Data extracts Start Marker
-- ==== Sys2Proof/Machine/Ledger.lean ====
section
/-! DEFINITION. The ledger close, its snapshot, and what completes at one: ended requests, disables and partition
resets (06 R180; 10 R297-R299; 15 R438-R440; 17 R481; 18 R501). -/

namespace Sys2Proof.Machine

/-! ### Budgets of the Governor (R409, R410, R421, R422) -/

/-- B_limit (R409). -/
def bLimit (s : State) : Nat :=
  let fixed := match s.boot.part with | .swl9400 => 440 | .swl9300 => 330
  5 * (s.gov.limitW - fixed) / 2

/-- The thermal budget (R421, R422). -/
def bThermal (s : State) : Nat :=
  let t := s.pins.tMax
  if s.flt.trip then 0
  else if t ≤ 95 then bLimit s
  else if t ≤ 107 then bLimit s * (111 - t).toNat / 16
  else bLimit s / 4

/-- B_eff (R410). -/
def bEff (s : State) : Nat :=
  let b := min (bLimit s) (bThermal s)
  if s.pins.throttle then min b (bLimit s / 4) else b

/-- DU of permits a Governor holds, of one kind. -/
def heldDu (g : Gov) (f : PClass → Bool) : Nat := sumNat ((g.permits.filter fun p => f p.cls).map (·.du))

/-- DU admitted to requests not yet granted. -/
def admittedDu (g : Gov) : Nat := sumNat (g.queue.map (·.admitted))

/-- Classes that are never revoked (R417). -/
def unrevoked (c : PClass) : Bool := c == .domainUp || c == .standing

/-! ### The identities of Table FLT-5 -/

/-- Noyldo credits of a port (0x01, R334). -/
def creditsOk (now : Nat) (p : Port) : Bool :=
  p.st != .active ||
  (match p.peer with
    | none => true
    | some id => (p.vcs.zipIdx).all fun e =>
        let init := id.buffers.getD e.2 0
        let out := (e.1.txFlits + (2 ^ 48 - e.1.rxCredits % 2 ^ 48)) % 2 ^ 48
        decide (out ≤ init) && decide (e.1.rxUsed ≤ [32, 256, 256, 32].getD e.2 0) &&
          (e.1.owed == 0 || decide (now - e.1.owedAt ≤ 1000)))

/-- HBM frames of a partition (0x02, R133). -/
def framesOk (s : State) (p : Nat) : Bool :=
  let fs := framesOf s p
  decide ((fs.filter fun f => f.cls != .free).length + quotaCount s p ≤ frameTotal s p) &&
  fs.all fun f => f.cls != .transit ||
    (match f.owner with
      | .stream h _ => (match reqOf s h with | some q => q.parking.isSome || !f.sealed | none => false)
      | _ => !f.sealed)

/-- Tail slots of a partition (0x03, R440). -/
def slotsOk (s : State) (p : Nat) : Bool := decide (slotsHeld s p ≤ tailCapacity s p)

/-- Whether a permit's requester is entitled to it (R423). -/
def entitled (s : State) (x : Permit) : Bool :=
  match x.cls with
  | .hbmTrain => true
  | .sinter => true
  | .linkTrain => (portOf s (x.req - 400)).st == .active
  | .standing => (portOf s (x.req - 400)).st == .active
  | .domainUp => s.gov.rising.contains (x.req - 412)
  | _ => ((clusterOf s (x.req % 192)).holder).isSome
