/-- The semaphores of a layout armed as counters: its first SEMAPHORES, but for those used only as locks. The owner is the first rank
that signals it; one that no rank signals is owned by rank 0 (R226; log 58). -/
def armSems (l : Layout) (serial no member inv : Nat) : List Sem :=
  (List.range l.sems).filterMap fun id =>
    let uses := fun lock => l.cmds.any fun st => st.any (semUse lock id)
    if uses true && !uses false then none
    else
      let owner := ((l.cmds.zipIdx).find? fun e => e.1.any fun c => c.op == 7 && c.aux % 256 == id).map (·.2)
      some { id := id, st := .armed, value := 0, owner := ownerTag serial no member inv (owner.getD 0), waiters := [] }

/-- The number within its step of the invocation that has a list of model slots left (R112, Table CLU-13). -/
def invNumber (a : Attempt) (left : List Nat) : Nat := (invsOf a.plan.rows).length - left.length

/-- Every cluster of an attempt given the streams of the invocations left, the first of them now. The counters of its layout are armed
for the invocation, since an owner tag names one (Table CLU-13; log 58); locks stay as they are (R112, R207, R226). -/
def startInvocation (s : State) (p : Nat) (left : List Nat) : State :=
  let x := partOf s p
  match x.attempt, left.head? with
  | some a, some slot =>
    match modelAt x slot with
    | none => s
    | some m =>
      match layoutIn x.items m with
      | none => s
      | some l =>
        let armed := armSems l x.serial a.no (ownIndex s x.items.groupSize) (invNumber a left)
        let s := updPart s p fun y =>
          { y with sems := armed.foldl (fun acc m => if acc.any (·.id == m.id) then acc else insertBy (·.id) m acc)
                             (y.sems.filter fun m => m.st != .armed) }
        (a.clusters.zipIdx).foldl (fun t e =>
          updCluster t e.1 fun cl =>
            let st := rankStream l a.escape e.2
            refill st.length { cl with invs := left, tags := [], queues := List.replicate 4 [], todo := st, routes := [], phase := 0
                                       unret := cl.unret.map fun u => { u with old := true }
                                       ears := [], halves := [[], []], ports := [], layers := 0, lastRetire := t.boot.dtc
                                       finished := false }) s
  | _, _ => s

end Sys2Proof.Machine
end

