-- ==== Sys2Proof/Machine/Replay.lean ====
section
/-! DEFINITION. Capsules and replays: the meanings of CAPSULE_EXPORT, REPLAY_START and REPLAY_STATUS (07 R195, R198-R201, R527; 13
R391-R393; log 30). -/

namespace Sys2Proof.Machine

/-! ### CAPSULE_EXPORT (R195, R392) -/

/-- CAPSULE_EXPORT of a live or paused request: a SEAL at its plan's commit, or out of step; one that waits already serves (R189,
R195, R392). -/
def exportMsg (s : State) (m : Taken) (q : Req) : State :=
  if !q.ownsRing then refuse s m.ctx .unknownHandle
  else
    let t := updReq s q.h fun x => { x with exports := x.exports ++ [m.ctx] }
    if planned s q || q.jrn.waiting.any (fun w => w.ty == 9) then t
    else jrnOut t q.h [{ kind := .interim, ty := 9, len := 56, body := [] }]

/-- The body that reports a retained final SEAL, or zeros (R392). -/
def sealBody (e : Option Ended) : Bytes :=
  match e with
  | some e => leBytes 4 e.entries ++ leBytes 4 e.tokens ++ slice e.digest 0 32
  | none => zeroBytes 40

/-- CAPSULE_EXPORT of an ended request (R195, R392); a member of a group that did not own its ring, or retains no outcome, does not know
the handle (R368). -/
def exportGone (s : State) (m : Taken) (e : Option Ended) : State :=
  if (match e with | some x => !x.own | none => spans s m.ctx.part) then refuse s m.ctx .unknownHandle
  else respond s m.ctx .alreadyEnded (sealBody e)

/-- CAPSULE_EXPORT: the request's journal gets a SEAL, and the message reports it (R195). -/
def execCapsuleExport (fn : Nat) (via : Via) (s : State) : Out :=
  msgRow s fn via (isOp 0x0060) (withHandle true [(8, 8)] (fun st => st != .disabled) exportMsg exportGone)

/-! ### Well-formed capsules (R191, R192, R527) -/

/-- LEN of a type (R191); INPUT's is 4 per token. -/
def entryLen (e : Bytes) : Option Nat :=
  match entTy e with
  | 1 => some 48
  | 2 => some 40
  | 3 => some 40
  | 4 => some 56
  | 5 => let n := rd e 2 2; if 4 ≤ n ∧ n ≤ 56 ∧ n % 4 = 0 then some n else none
  | 6 => some 40
  | 7 => some 32
  | 8 => some 32
  | 9 => some 56
  | _ => none

/-- The reserved bytes of a type's payload within LEN: offset and length (Table CAP-5). -/
def entryReserved (e : Bytes) : List (Nat × Nat) :=
  match entTy e with
  | 1 => [(38, 2)]
  | 2 => [(9, 7)]
  | 3 => [(12, 4)]
  | 4 => [(30, 2)]
  | 6 => [(22, 2)]
  | 7 => [(10, 2)]
  | 8 => [(10, 2)]
  | 9 => [(12, 4)]
  | _ => []

/-- Whether the codes and FLAGS of an entry are known (Table CAP-5 to Table CAP-8). -/
def entryCodes (e : Bytes) : Bool :=
  match entTy e with
  | 2 => decide (1 ≤ rd e 8 1 ∧ rd e 8 1 ≤ 8)
  | 3 => decide (rd e 8 1 ≤ 1 ∧ rd e 9 1 ≤ 1)
  | 6 => decide (rd e 20 2 < 64)
  | 7 => decide (1 ≤ rd e 8 1 ∧ rd e 8 1 ≤ 5) && (if rd e 8 1 = 5 then decide (1 ≤ rd e 9 1 ∧ rd e 9 1 ≤ 3) else rd e 9 1 == 0)
  | 8 => decide (1 ≤ rd e 8 1 ∧ rd e 8 1 ≤ 6) && !bit (rd e 9 1) 0 && decide (rd e 9 1 < 8)
  | _ => true

/-- Items 1 and 2 of R527 for entry number i. -/
def entryOk (i : Nat) (e : Bytes) : Bool :=
  e.length == 64 && rd e 4 4 == i && entryCodes e && ((entryReserved e).all fun r => zeros e r.1 r.2) &&
    match entryLen e with
    | some n => rd e 2 2 == n && zeros e (8 + n) (56 - n)
    | none => false

/-- Tokens of an INPUT entry. -/
def inputOf (e : Bytes) : List Nat := tokensAt e 8 (rd e 2 2 / 4)

/-- Whether INPUT entries hold n tokens, 14 in each but the last (R192). -/
def inputsOk (n : Nat) (es : List Bytes) : Bool :=
  es.all (fun e => entTy e == 5) && (es.map fun e => rd e 2 2 / 4) == (List.range (ceilDiv n 14)).map fun i => min 14 (n - 14 * i)

/-- Item 4 of R527. -/
def samplingOk (e : Bytes) (prompt : Nat) : Bool :=
  tempOk (BitVec.ofNat 32 (rd e 8 4)) && topPOk (BitVec.ofNat 32 (rd e 16 4)) && decide (prompt + 1 ≤ rd e 20 4) && decide (rd e 28 1 ≤ 3) &&
    decide (rd e 29 1 ≤ 8) && zeros e (32 + 4 * rd e 29 1) (32 - 4 * rd e 29 1)

/-- A capsule's opening section, read (R192). -/
structure Opening where
  level : Nat
  groupSize : Nat
  part : Nat
  seed : Nat
  count : Nat
  /-- DIGEST kinds with their digests -/
  digests : List (Nat × Digest)
  /-- SLOT, ROLE, digest -/
  ads : List (Nat × Nat × Digest)
  sampling : Bytes
  prompt : List Nat
  deriving DecidableEq, Repr

/-- Ascending (SLOT, ROLE) pairs without repeats (R192). -/
def adsAscend : List Bytes → Bool
  | a :: b :: rest => decide (rd a 8 1 * 2 + rd a 9 1 < rd b 8 1 * 2 + rd b 9 1) && adsAscend (b :: rest)
  | _ => true

/-- Item 3 of R527: the opening section of a capsule, complete. -/
def readOpening (es : List Bytes) : Option Opening :=
  let o := es.headD []
  let n := rd o 48 4
  let plen := rd o 52 4
  let rest := (es.take n).drop 1
  let ds := rest.takeWhile fun e => entTy e == 2
  let r2 := rest.dropWhile fun e => entTy e == 2
  let as := r2.takeWhile fun e => entTy e == 3
  let r3 := r2.dropWhile fun e => entTy e == 3
  let sm := r3.headD []
  let kinds := ds.map fun e => rd e 8 1
  if entTy o == 1 && slice o 8 4 == ascii "HSKC" && rd o 12 2 == 1 && decide (1 ≤ n ∧ n ≤ es.length) &&
      (kinds == [1, 2, 3] || kinds == [1, 2, 3, 4, 5]) && adsAscend as && entTy sm == 4 && samplingOk sm plen && inputsOk plen (r3.drop 1) then
    some { level := rd o 14 1, groupSize := rd o 15 1, part := rd o 34 2, seed := rd o 40 8, count := n
           digests := ds.map fun e => (rd e 8 1, slice e 16 32), ads := as.map fun e => (rd e 8 1, rd e 9 1, slice e 16 32)
           sampling := sm, prompt := (r3.drop 1).flatMap inputOf }
  else none

/-- What must follow an entry at once (R527 item 5). -/
inductive Follow where
  | digest (kind : Nat)
  /-- k INPUT entries that hold n tokens -/
  | inputs (k n : Nat)
  | seal_
  /-- nothing follows the final SEAL -/
  | stop
  deriving DecidableEq, Repr

/-- What follows TERMINAL. -/
def afterTerminal : List Follow := [.digest 8, .seal_, .stop]

/-- INPUT entries that must follow: k of them with n tokens in all. -/
def inputsLeft (k n : Nat) : List Follow := if k = 0 then [] else [.inputs k n]

/-- What follows an EVENT. -/
def afterEvent (e : Bytes) : List Follow :=
  match rd e 8 1 with
  | 3 => [.digest 6, .digest 7]
  | 5 => inputsLeft (ceilDiv (rd e 12 4) 14) (rd e 12 4)
  | _ => []

/-- Items 5 and 6 of R527 for the entries after the opening section: t tokens so far, and what must follow now. -/
def bodyOk : List Bytes → Nat → List Follow → Bool
  | [], _, w => w.isEmpty || w == [.stop]
  | e :: es, t, w =>
    let terminal := rd e 16 8 == t && bodyOk es t afterTerminal
    match w with
    | .digest k :: ws => entTy e == 2 && rd e 8 1 == k && bodyOk es t ws
    | .inputs k n :: ws =>
      if entTy e = 8 then bit (rd e 9 1) 2 && terminal
      else
        let c := rd e 2 2 / 4
        entTy e == 5 && decide (c ≤ n) && (k != 1 || c == n) && bodyOk es t (inputsLeft (k - 1) (n - c) ++ ws)
    | .seal_ :: ws => entTy e == 9 && bodyOk es t ws
    | .stop :: _ => false
    | [] =>
      match entTy e with
      | 6 => rd e 8 8 == t && bodyOk es (t + 1) []
      | 7 => rd e 16 8 == t && bodyOk es t (afterEvent e)
      | 8 => terminal
      | 9 => bodyOk es t []
      | _ => false

/-- A capsule file's entries (R186). -/
def entriesOf (bs : Bytes) : List Bytes := chunks 64 bs

/-- Check 2 of Table CAP-9: the opening section of a well-formed capsule (R527). -/
def capsuleOf (es : List Bytes) : Option Opening :=
  if (es.zipIdx).all fun e => entryOk e.2 e.1 then
    match readOpening es with
    | some o => if bodyOk (es.drop o.count) 0 [] then some o else none
    | none => none
  else none

/-- The number of the last SEAL of a capsule. -/
def lastSealOf (es : List Bytes) : Option Nat := ((es.zipIdx).reverse.find? fun e => entTy e.1 == 9).map (·.2)

/-- Check 3 of Table CAP-9: the number of the last SEAL, if it fits. -/
def sealFits (es : List Bytes) (tail : Bool) : Option Nat :=
  match lastSealOf es with
  | none => none
  | some j =>
    let e := es.getD j []
    let before := es.take j
    if rd e 8 4 == j && rd e 16 8 == (before.filter fun x => entTy x == 6).length && slice e 32 32 == sha256 before.flatten &&
        (tail || j + 1 == es.length) then some j
    else none

/-! ### REPLAY_START (R198, R199, Table CAP-9) -/

/-- A model of a partition under a level, not UNLOADING, that passes a test of its key (R198, R276). -/
def findModel (s : State) (p level : Nat) (f : ModelKey → Bool) : Option Model :=
  ((partOf s p).slots.filterMap id).find? fun m => !m.unloading && levelVal m.key.level == level && f m.key

/-- The digest of a kind in an opening section. -/
def digestOf (o : Opening) (k : Nat) : Digest := match o.digests.find? fun e => e.1 == k with | some e => e.2 | none => []

/-- Whether an opening section names a fallback model (R192). -/
def namesFb (o : Opening) : Bool := o.digests.any fun e => e.1 == 4

/-- The base model, or with 4 the fallback model, that a capsule names by its model and program digests. -/
def namedModel (s : State) (p : Nat) (o : Opening) (k : Nat) : Option Model :=
  findModel s p o.level fun x => x.weights == digestOf o k && x.program == digestOf o (k + 1)

/-- Check 5 of Table CAP-9: the base model, where every model and program named is resident. -/
def replayModel (s : State) (p : Nat) (o : Opening) (es : List Bytes) : Option Model :=
  let conds := (es.filter fun e => entTy e == 2 && rd e 8 1 == 6).map fun e => slice e 16 32
  if (!namesFb o || (namedModel s p o 4).isSome) && conds.all fun d => (findModel s p o.level fun x => x.program == d).isSome then
    namedModel s p o 2
  else none

/-- The adapter of a digest that a replay of a tenant may use (Table CAP-9 check 6). -/
def replayAd (s : State) (p tenant : Nat) (d : Digest) : Option Adapter :=
  s.adapters.find? fun a => a.part == p && a.digest == d && !a.retiring && !a.bad && (a.owner == tenant || a.owner == 0xFFFF)

/-- The adapter index of a SLOT and ROLE of a capsule. -/
def replayIdx (s : State) (p tenant : Nat) (o : Opening) (slot role : Nat) : Option Nat :=
  match o.ads.find? fun a => a.1 == slot && a.2.1 == role with
  | some a => (replayAd s p tenant a.2.2).map (·.idx)
  | none => none

/-- END_ACTION of a capsule's SAMPLING entry (Table CAP-5). -/
def capAction : Nat → EndAction
  | 1 => .hold
  | 2 => .park
  | 3 => .condense
  | _ => .finish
Data extracts End Marker
Goal of the exercise: What is the number of lines in the material above that include the string "serial"? Give only that number.

Your response: 3